- [PROBLEM]: Look through the listing for the word "carried". Copy each line that has it.

>>>

-- ==== Sys2Proof/Machine/Start.lean ====
section
/-! DEFINITION. The start sequence (R84–R113, R117, R340, R379, R380, R412, R429–R436, R446, R469, R480, R481, R485): one
command runs a start from step 0x01 to ready, refusal or failure; the restart after a failed start. -/

namespace Sys2Proof.Machine

/-! ### The start journal (R109, R110) -/

/-- Write a record at the next free place; the oldest sector of 128 records is erased ahead of need (R110). A written
code is counted (R516). -/
def State.journal (s : State) (r : JournalRecord) : State :=
  let full := s.flash.ringFree ≤ 128
  let js := (if full then s.flash.journal.drop 128 else s.flash.journal) ++ [some r]
  let free := (if full then s.flash.ringFree + 128 else s.flash.ringFree) - 1
  ({ s with
    flash := { s.flash with journal := js, ringFree := free }
    start := { s.start with records := s.start.records ++ [r] } }).countError r.code.toNat

def State.validRecords (s : State) : List JournalRecord := s.flash.journal.filterMap id

/-- A record of a start that reached ready. -/
def JournalRecord.reachesReady (r : JournalRecord) : Bool := r.step == 0x10 && r.outcome != 3

/-- The last record of the newest start that was not refused, if that start did not reach ready: it failed there, or was cut short (R107, R110, R112). -/
def State.lastFailure (s : State) : Option JournalRecord :=
  let rs := s.validRecords
  let refused := (rs.filter fun r => r.outcome == 5).map (·.startCount)
  (rs.reverse.find? fun r => !refused.contains r.startCount).filter fun r => !r.reachesReady

/-- Starts before `count` since the last that reached ready or the last commit that succeeded, the refused ones left out, and those of a pending
image that the next start dropped (R110–R112, R117, R118; log entry 77). -/
def State.failedStarts (s : State) (count : Nat) : Nat :=
  let rs := s.validRecords
  let first := rs.foldl (fun m r => if r.reachesReady then max m (r.startCount.toNat + 1) else m) s.flash.failedFrom
  let out := (rs.filter fun r => r.outcome == 5).map (·.startCount.toNat) ++
    (rs.filter fun r => r.step == 0x05 && r.code == 0x063).map (·.startCount.toNat - 1)
  min (count - first - ((out.eraseDups.filter fun n => decide (first ≤ n ∧ n < count)).length)) 14

/-- The number that follows the highest start_count of the ring, 0 in an empty ring (R109; DEDUCED, log entry 32). -/
def State.nextCount (s : State) : Nat := s.validRecords.foldl (fun m r => max m (r.startCount.toNat + 1)) 0

/-- What a step ends with: the state, the journal's outcome, code, unit, progress and detail (R109), and codes beyond
the record's own. -/
structure StepResult where
  s        : State
  outcome  : Nat := 0
  code     : Nat := 0
  unit     : Nat := 0xFFFF
  progress : Nat := 65535
  detail   : Nat := 0
  more     : List Nat := []

/-- A record of the current start. -/
def State.record (s : State) (step outcome code unit progress detail : Nat) : JournalRecord :=
  { startCount := s.start.startCount, outcome := BitVec.ofNat 4 outcome, step := BitVec.ofNat 8 step,
    code := BitVec.ofNat 12 code, unit := BitVec.ofNat 16 unit, progress := BitVec.ofNat 16 progress,
    imageSv := s.start.imageSv, detail := BitVec.ofNat 64 detail }

/-- A failed start (R112): state 4 until the device resets itself. -/
def State.failStart (s : State) (step progress : Nat) : State :=
  { s with
    start := { s.start with state := 4, step := BitVec.ofNat 8 step, progress := BitVec.ofNat 16 progress } }

/-- Run a step of a start that is still under way and write its record. -/
def State.runStep (s : State) (step : Nat) (f : State → StepResult) : State :=
  if s.start.state ≠ 0 then s else
  let r := f s
  let s := { r.s with start := { r.s.start with step := BitVec.ofNat 8 step, progress := BitVec.ofNat 16 r.progress } }
  let s := s.journal (s.record step r.outcome r.code r.unit r.progress r.detail)
  let s := r.more.foldl State.countError s
  if r.outcome = 3 then s.failStart step r.progress else s

/-! ### Repairs in force (R104, R469) -/

/-- Append a record to the active half of the repair journal; a full half is consolidated into the other, with a seal. -/
def State.repairRecord (s : State) (kind pendKind unit detail code : Nat) : State :=
  let half := s.repairHalf
  let seq := (half.filterMap id).foldl (fun m r => max m (r.seq.toNat + 1)) 0
  let r : RepairRecord :=
    { seq := BitVec.ofNat 32 seq, kind := BitVec.ofNat 4 kind, pendKind := BitVec.ofNat 4 pendKind, unit := BitVec.ofNat 16 unit,
      detail := BitVec.ofNat 32 detail, step := s.dial.step, startCount := s.start.startCount, code := BitVec.ofNat 12 code }
  let put (h : List (Option RepairRecord)) (b : Bool) (s : State) : State :=
    { s with
      flash := if b then { s.flash with repair1 := h, repair0 := if s.resil.half == b then s.flash.repair0 else [] }
               else { s.flash with repair0 := h, repair1 := if s.resil.half == b then s.flash.repair1 else [] }
      resil := { s.resil with half := b } }
  if half.length + 1 + 128 > 16384 then
    let all := half.filterMap id
    -- a mark stands until its swap's own record follows it
    let live := all.filter fun x => x.kind != 7 &&
      (x.kind != 8 || !all.any fun y => y.kind == x.pendKind && y.unit == x.unit && y.detail == x.detail)
    let kept := (live ++ [r]).zipIdx.map fun x => some { x.1 with seq := BitVec.ofNat 32 (seq + 1 + x.2) }
    put (kept ++ [some { r with kind := 7, seq := BitVec.ofNat 32 (seq + 2 + live.length) }]) (!s.resil.half) s
  else put (half ++ [some r]) s.resil.half s

/-- Records of a half up to the first whose crc is bad. -/
def trusted : List (Option RepairRecord) → List RepairRecord
  | some r :: rs => r :: trusted rs
  | _ => []

/-- Half in force (R469): the higher seq of the first record; a consolidation without its seal is ignored. -/
def repairHalfInForce (f : FlashState) : Bool :=
  let a := trusted f.repair0
  let b := trusted f.repair1
  match a.head?, b.head? with
  | some x, some y =>
    if x.seq < y.seq then b.any fun r => r.kind == 7 else !(a.any fun r => r.kind == 7)
  | none, some _ => true
  | _, none => false
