/-! ### Deadlines -/

/-- Policy of an instance that closes with the step, or is checked again at its boundary (R68, R72). -/
def finalPolicy (type policy : Nat) : Nat :=
  if policy = 1 then (if (typePolicies type).contains 0 then 0 else 2) else policy

/-- A drain or copy is abandoned (R69, R451): its sent rows return to dirty. -/
def State.abandonDrain (s : State) (t : Nat) : State :=
  let s := s.onTarget t fun x => { x with active := false, unacked := [], headerSent := false, bodySent := false }
  let s := if t = 1 then s.onResil fun r => { r with nvme := [] } else s
  s.onResil fun r => { r with rows := r.rows.map fun m => if m.target.val = t then { m with sent := false } else m }

/-- Drop an entry's unfinished work (R69); answers the number of micro-batches cancelled. -/
def State.dropEntry (s : State) (i : Nat) (e : DialEntry) (step : Nat) : State × Nat :=
  let late := s.lateMbs i step
  let s := late.foldl (fun s m => s.dropMb m step) s
  if e.type = 4 then
    let eng := field e.param 2 1
    let ops := (s.slotCfg.ops.zipIdx.filter fun o => o.1.entry == i).map (·.2)
    let carried := (s.mbs.filter fun m => m.committed && !m.dropped && decide (m.mb < 1024)).length
    let s := s.onCascade fun c => { c with withdrawn := c.withdrawn ++ ops }
    let s := if (s.engine eng).entry.toNat = i then s.withdraw eng else s
    (s.dropCarried, late.length + carried)
  else if e.type = 6 then
    (s.abandonDrain (field e.param 0 2), late.length)
  else
    let gone (r : RegionSched) : RegionSched :=
      let mine (t : TaskContext) : Bool := t.entry.toNat == i && t.step.toNat == step && t.mb == 4094
      { r with contexts := r.contexts.filter (fun x => !mine x.2)
               cancelled := satAdd r.cancelled (r.contexts.filter fun x => mine x.2).length }
    ({ s with sched := s.sched.map gone }, late.length)

/-- The unfinished work item of lowest task context under an instance, as a record names it (R73). -/
def State.namedUnder (s : State) (i step : Nat) : Named :=
  match leastBy (fun x : Nat × Nat × TaskContext => x.2.1 * 4 + x.1) (s.unfinished i step) with
  | some x => s.nameOf ⟨BitVec.toFin (BitVec.ofNat 2 x.1), x.2.1⟩
  | none => noName

/-- A copy ends (R453): the pin goes when no copy holds it; one that is abandoned logs its code. -/
def State.endCopy (s : State) (t code : Nat) : State :=
  let s := s.onTarget t fun x => { x with copying := false, copyPos := 0, copyEnd := 0, unacked := [], sent := 0, acked := 0
                                          progress := if code = 0 then 0xFFFF else x.progress }
  let s := if t = 1 then s.onResil fun r => { r with nvme := [] } else s
  let s := if (s.target 1).copying || (s.target 2).copying then s else s.onTarget 0 fun x => { x with pinned := false }
  if code = 0 then s else s.logDevice code noName 0 0

/-- A partner drain that heard no DRAIN_ACK by its close (R452): both partner sets are invalid, every row dirty in their maps.
A drain not complete at its close counts as failed (R470). -/
def State.drainMissed (s : State) (e : DialEntry) : State :=
  let t := field e.param 0 2
  let x := s.resil.targets.getD t CkptTarget.reset
  let s := s.onTarget t fun x => { x with failed := satAdd x.failed 1 }
  if t ≠ 0 ∨ x.ackSeen then s else
  let s := s.onTarget 0 fun x => { x with complete := [none, none], zeroed := [false, false], pinned := false }
  let marks := [false, true].flatMap fun set => s.ownRows.map fun x => (⟨0, set, x.1, x.2, false⟩ : RowMark)
  let s := s.onResil fun r => { r with rows := r.rows.filter (fun m => m.target != 0) ++ marks }
  let s := s.logDevice 0x111 noName 0 0
  -- the pinned set is lost: both copies are abandoned (R453)
  ([1, 2] : List Nat).foldl (fun s c => if (s.target c).copying then s.endCopy c 0x111 else s) s

/-- A deadline fault (R68, R69): one 0x040 record and the policy. `atEnd` marks the checks of R72. -/
def State.deadline (s : State) (d : DialInstance) (e : DialEntry) (atEnd : Bool) : State :=
  let p := resolvedPolicy s.cfg.sundial e
  let p := if atEnd then finalPolicy e.type p else p
  let who := s.namedUnder d.entry d.step
  let s := s.onDial fun x => { x with instances := x.instances.map fun y =>
    if y.entry = d.entry ∧ y.step = d.step then { y with faulted := true, stretched := p == 1 } else y }
  let s := s.onLogs fun l => { l with deadlines := satAdd l.deadlines 1 }
  let s := if e.type = 6 then s.drainMissed e else s
  match p with
  | 0 =>
    let r := s.dropEntry d.entry e d.step
    r.1.logDial 0x040 d.entry e.type 0 who r.2
  | 1 =>
    let s := s.logDial 0x040 d.entry e.type 1 who 0
    if s.dial.isRoot then s.askRoot d.entry d.step
    else s.sendUp (treeUp 1 0 s.coord d.entry d.step)
  | _ => (s.logDial 0x040 d.entry e.type 2 who 0).haltAtBoundary 2

/-- Check the instances that close at a position (R68), in ascending entry index. -/
def State.checkCloses (s : State) (pos : Nat) : State :=
  s.dial.instances.foldl (fun s d =>
    match s.dialEntry d.entry with
    | some e => if e.closes = pos ∧ d.completed.isNone ∧ d.step = s.dial.step.toNat ∧ !windowOnly e.type then s.deadline d e false else s
    | none => s) s

/-- Checks at the step boundary (R68, R72): instances that close at 65,535 and stretched ones, in ascending entry index. -/
def State.checkAtEnd (s : State) : State :=
  s.dial.instances.foldl (fun s d =>
    match s.dialEntry d.entry with
    | some e =>
      if d.completed.isNone ∧ d.step = s.dial.step.toNat ∧ !windowOnly e.type ∧ (e.closes = 65535 ∨ d.stretched) then s.deadline d e true
      else s
    | none => s) s

/-- Reclaim (R312): late micro-batches are dropped with 0x0C0. -/
def State.reclaim (s : State) : State :=
  let late := (s.mbs.filter fun m => decide (m.mb < 1024) && m.started && !m.committed && !m.dropped)
  let s := late.foldl (fun s m =>
    ((s.dropMb m.mb m.step).logDevice 0x0C0 (s.nameMb m) 1 0).onTrain fun t => { t with reclaimed := satAdd t.reclaimed 1 }) s
  s.onTrain fun t => { t with reclaimDone := true }

/-! ### Grants and the loop -/

/-- A grant rides the beat (R70, R71), made by the role's core (R343). -/
def State.grant (s : State) (pos : Nat) : State :=
  if s.dial.waiting.isEmpty || !s.roleUp 2 then s else
  let s := s.onDial fun x => { x with
    waiting := [], grants := x.grants + 1, grantBeats := x.grantBeats ++ [pos]
    instances := x.instances.map fun d => if d.stretched && (s.dialEntry d.entry).any fun e => decide (e.closes ≤ pos) then
      { d with served := true } else d }
  s.onLogs fun l => { l with grantsMade := satAdd l.grantsMade 1 }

<<<

- [ANSWER SPACE]:
    let carried := (s.mbs.filter fun m => m.committed && !m.dropped && decide (m.mb < 1024)).length
    (s.dropCarried, late.length + carried)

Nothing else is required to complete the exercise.